§ TASK ITEM: Leave out every line before the one containing "r, withRange s", and repeat the rest of the material below exactly, that line included.

|---|

-- ==== Sys2Proof/Tests/Slice0.lean ====
section
/-! SUPPORT. Tests/Slice0.lean: words written out from the encoding tables, the terms that the well-formedness check refuses, single
steps with the results the manual gives, and for every statement a state and operands that meet its hypotheses. -/

namespace Sys2Proof.Tests

open Sys2Proof.Machine

/-! ### Words from the encodings of 03_encoding.md and of each entry -/

set_option Elab.async false
theorem test_iadd_word : decodeTableWord 96 0x0400770000C00400B8038000 =
    some (.iadd noGuard .i32 false (.v 3) (.v 1) (.v 2)) := by decide +kernel

theorem test_ffma_word : decodeTableWord 96 0x3300771801000400800F8000 =
    some (.ffma ⟨0, 7, 7, false, true, false⟩ .rtz (.v 4) (.v 1) (.v 2) (.v 3)) := by decide +kernel

theorem test_meet_word : decodeTableWord 96 0x5900770380300700B8038000 =
    some (.meet noGuard .label (.imm 1) (.imm 2)) := by decide +kernel

theorem test_bars_word : decodeTableWord 96 0x720077038030078038038000 =
    some (.bars noGuard .team (.imm 1) .absent .absent .absent) := by decide +kernel

theorem test_ld_word : decodeTableWord 96 0x80C27720010020008000100B =
    some (.ld ⟨2, 7, 7, false, false, false⟩ .b32 true .fresh .acq .dev (.v 4) ⟨.v 8, .v 2, 64⟩) := by decide +kernel

theorem test_ldw_word : decodeTableWord 96 0x814097100098178000000000 =
    some (.ldw ⟨0, 9, 7, false, false, false⟩ .b32 false .ro .plain .team (.v 2) ⟨.s 5, .absent, 0⟩) := by decide +kernel

theorem test_probe_word : decodeTableWord 96 0xA00077018098038000000000 =
    some (.probe noGuard (.s 2) ⟨.s 0, .absent, 0⟩) := by decide +kernel

theorem test_btl_word : decodeTableWord 96 0xA800770301580300180980C0 =
    some (.btl noGuard .dflt false (.imm 5) (.s 0) (.imm 0) (.s 2) (.s 3)) := by decide +kernel

theorem test_mma_word : decodeTableWord 96 0xB110770300181181700B8000 =
    some (.mma noGuard .lns6nz false (.imm 0) (.s 4) (.s 5) (.imm 2) .absent) := by decide +kernel

theorem test_ready_word : decodeTableWord 96 0x7600770380181300F8038003 =
    some (.ready noGuard .dev (.s 4) (.imm 3) .absent) := by decide +kernel

theorem test_qpost_word : decodeTableWord 96 0xC100770200301581B80181C3 =
    some (.qpost noGuard .dev (.p false 0) (.imm 5) (.s 6) (.s 7)) := by decide +kernel

theorem test_svc_word : decodeTableWord 96 0xC800770001B01C02300B8000 =
    some (.svc noGuard (.v 6) (.imm 7) (.v 8) (.imm 2)) := by decide +kernel

theorem test_drain_word : decodeTableWord 96 0xD10077020037FD80F8038000 =
    some (.drain noGuard (.p false 0) (.imm 511) (.s 3)) := by decide +kernel

theorem test_dsend_word : decodeTableWord 96 0xD800770182181181581981C0 =
    some (.dsend noGuard (.s 8) (.s 4) (.s 5) (.s 6) (.s 7)) := by decide +kernel

theorem test_sqtok_word : decodeTableWord 96 0xE100770001000800F8000140 =
    some (.sqtok noGuard false false (.v 4) (.v 2) (.v 3) (.v 5)) := by decide +kernel

theorem test_brk_word : decodeTableWord 96 0xE90077038038000000001400 =
    some (.brk noGuard 5) := by decide +kernel

/-! ### Ill-formed terms, at least one for each check -/

/-- Every term of the list is refused. -/
def refused (is : List Instr) : Bool := is.all fun i => i.wf == false

def laHd : Hd := { noGuard with la := 1 }
def fiHd : Hd := { noGuard with fi := true }
def foHd : Hd := { noGuard with fo := true }
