-- ==== Sys2Proof/Laws/Exec.lean ====
section
/-! SUPPORT. What the key-wait poll and an executed instruction can do, said once over all instructions. -/

namespace Sys2Proof.Machine

open Sys2Proof.Safety

variable (s : State)

/-- The poll finds a key that is down, with no lower one down, or there is none (45_timers_keypad.md R216). -/
theorem leastKeyDown_cases (keys : Vector Bool 16) :
    (∃ k : RegIx, leastKeyDown keys = some k.val ∧ keys[k] = true ∧ ∀ j : RegIx, j < k → keys[j] = false) ∨
    (leastKeyDown keys = none ∧ ∀ k : RegIx, keys[k] = false) := by
  cases h : leastKeyDown keys with
  | none =>
    refine .inr ⟨rfl, fun k => ?_⟩
    have := List.find?_eq_none.1 h k.val (List.mem_range.2 k.isLt)
    simpa [k.isLt] using this
  | some n =>
    obtain ⟨hn, hb⟩ := List.find?_range_eq_some.1 h
    have hlt : n < 16 := List.mem_range.1 hb.1
    refine .inl ⟨⟨n, hlt⟩, rfl, by simpa [hlt] using hn, fun j hj => ?_⟩
    simpa [j.isLt] using hb.2 j.val hj

/-- A step in the key wait reports `Ok`, with the key in `Vx` and the mode `Running`, or `Waiting`. -/
theorem keywaitPoll_cases (x : RegIx) :
    (∃ k : RegIx, s.keys[k] = true ∧ (∀ j : RegIx, j < k → s.keys[j] = false) ∧
      keywaitPoll x s = done ((s.setV x (BitVec.ofNat 8 k.val)).setMode .running)) ∨
    ((∀ k : RegIx, s.keys[k] = false) ∧ keywaitPoll x s = .next (s.report .waiting)) := by
  unfold keywaitPoll
  rcases leastKeyDown_cases s.keys with ⟨k, h, hk, hj⟩ | ⟨h, hk⟩ <;> rw [h]
  · exact .inl ⟨k, hk, hj, rfl⟩
  · exact .inr ⟨hk, rfl⟩

/-- Why an instruction raises a fault, and which (60_exceptions.md R231-R234). -/
def RaisesFor (i : Instr) (s : State) (r : Result) : Prop :=
  (r = .stackOverflow ∧ (∃ nnn, i = .callNnn nnn) ∧ s.sp = 16) ∨
  (r = .stackUnderflow ∧ i = .ret ∧ s.sp = 0) ∨
  (r = .addressOutOfRange (max s.i.toNat 0x1000) ∧ s.config.addrPolicy = .fault ∧ 0 < accessLength i ∧
    0x1000 < s.i.toNat + accessLength i) ∨
  ∃ x, r = .keyIndexOutOfRange s.v[x] ∧ (i = .skpVx x ∨ i = .sknpVx x) ∧ 15 < s.v[x].toNat

/-- A checked access either goes on or raises the address fault of its instruction. -/
theorem withRange_raisesFor (i : Instr) (u : State) :
    (∃ w, withRange s s.i.toNat (accessLength i) (done u) = done w) ∨
    ∃ r, withRange s s.i.toNat (accessLength i) (done u) = raise r s ∧ RaisesFor i s r := by
  rcases withRange_cases s s.i.toNat (accessLength i) (done u) with ⟨hw, -⟩ | ⟨hw, h⟩
  · exact .inl ⟨u, hw⟩
  · exact .inr ⟨_, hw, .inr (.inr (.inl ⟨rfl, h⟩))⟩

/-- An executed instruction ends in a next state: it is done, reporting `Ok`, or it raises a fault for one of the stated reasons. -/
theorem exec_cases (i : Instr) : (∃ u, exec i s = done u) ∨ ∃ r, exec i s = raise r s ∧ RaisesFor i s r := by
  cases i
  case ret =>
    simp only [exec, execRet]
    split
    · next h => exact .inr ⟨_, rfl, .inr (.inl ⟨rfl, rfl, s.pop_eq_none.1 h⟩)⟩
    · exact .inl ⟨_, rfl⟩
  case callNnn nnn =>
    simp only [exec, execCallNnn]
    split
    · next h => exact .inr ⟨_, rfl, .inl ⟨rfl, ⟨nnn, rfl⟩, (s.push_eq_none _).1 h⟩⟩
    · exact .inl ⟨_, rfl⟩
  case skpVx x =>
    simp only [exec, execSkpVx]
    split
    · next h => exact .inr ⟨_, rfl, .inr (.inr (.inr ⟨x, rfl, .inl rfl, s.keyState_none h⟩))⟩
    · exact .inl ⟨_, rfl⟩
  case sknpVx x =>
    simp only [exec, execSknpVx]
    split
    · next h => exact .inr ⟨_, rfl, .inr (.inr (.inr ⟨x, rfl, .inr rfl, s.keyState_none h⟩))⟩
    · exact .inl ⟨_, rfl⟩
  case drwVxVyN x y n => exact withRange_raisesFor s (.drwVxVyN x y n) _
  case ldBVx x => exact withRange_raisesFor s (.ldBVx x) _
  case ldIndVx x => exact withRange_raisesFor s (.ldIndVx x) _
  case ldVxInd x => exact withRange_raisesFor s (.ldVxInd x) _
  all_goals exact .inl ⟨_, rfl⟩

end Sys2Proof.Machine
end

|---|

§ RESPONSE AREA:
    ∃ r, withRange s s.i.toNat (accessLength i) (done u) = raise r s ∧ RaisesFor i s r := by
  rcases withRange_cases s s.i.toNat (accessLength i) (done u) with ⟨hw, -⟩ | ⟨hw, h⟩
  · exact .inl ⟨u, hw⟩
  · exact .inr ⟨_, hw, .inr (.inr (.inl ⟨rfl, h⟩))⟩

/-- An executed instruction ends in a next state: it is done, reporting `Ok`, or it raises a fault for one of the stated reasons. -/
theorem exec_cases (i : Instr) : (∃ u, exec i s = done u) ∨ ∃ r, exec i s = raise r s ∧ RaisesFor i s r := by
  cases i
  case ret =>
    simp only [exec, execRet]
    split
    · next h => exact .inr ⟨_, rfl, .inr (.inl ⟨rfl, rfl, s.pop_eq_none.1 h⟩)⟩
    · exact .inl ⟨_, rfl⟩
  case callNnn nnn =>
    simp only [exec, execCallNnn]
    split
    · next h => exact .inr ⟨_, rfl, .inl ⟨rfl, ⟨nnn, rfl⟩, (s.push_eq_none _).1 h⟩⟩
    · exact .inl ⟨_, rfl⟩
  case skpVx x =>
    simp only [exec, execSkpVx]
    split
    · next h => exact .inr ⟨_, rfl, .inr (.inr (.inr ⟨x, rfl, .inl rfl, s.keyState_none h⟩))⟩
    · exact .inl ⟨_, rfl⟩
  case sknpVx x =>
    simp only [exec, execSknpVx]
    split
    · next h => exact .inr ⟨_, rfl, .inr (.inr (.inr ⟨x, rfl, .inr rfl, s.keyState_none h⟩))⟩
    · exact .inl ⟨_, rfl⟩
  case drwVxVyN x y n => exact withRange_raisesFor s (.drwVxVyN x y n) _
  case ldBVx x => exact withRange_raisesFor s (.ldBVx x) _
  case ldIndVx x => exact withRange_raisesFor s (.ldIndVx x) _
  case ldVxInd x => exact withRange_raisesFor s (.ldVxInd x) _
  all_goals exact .inl ⟨_, rfl⟩

end Sys2Proof.Machine
end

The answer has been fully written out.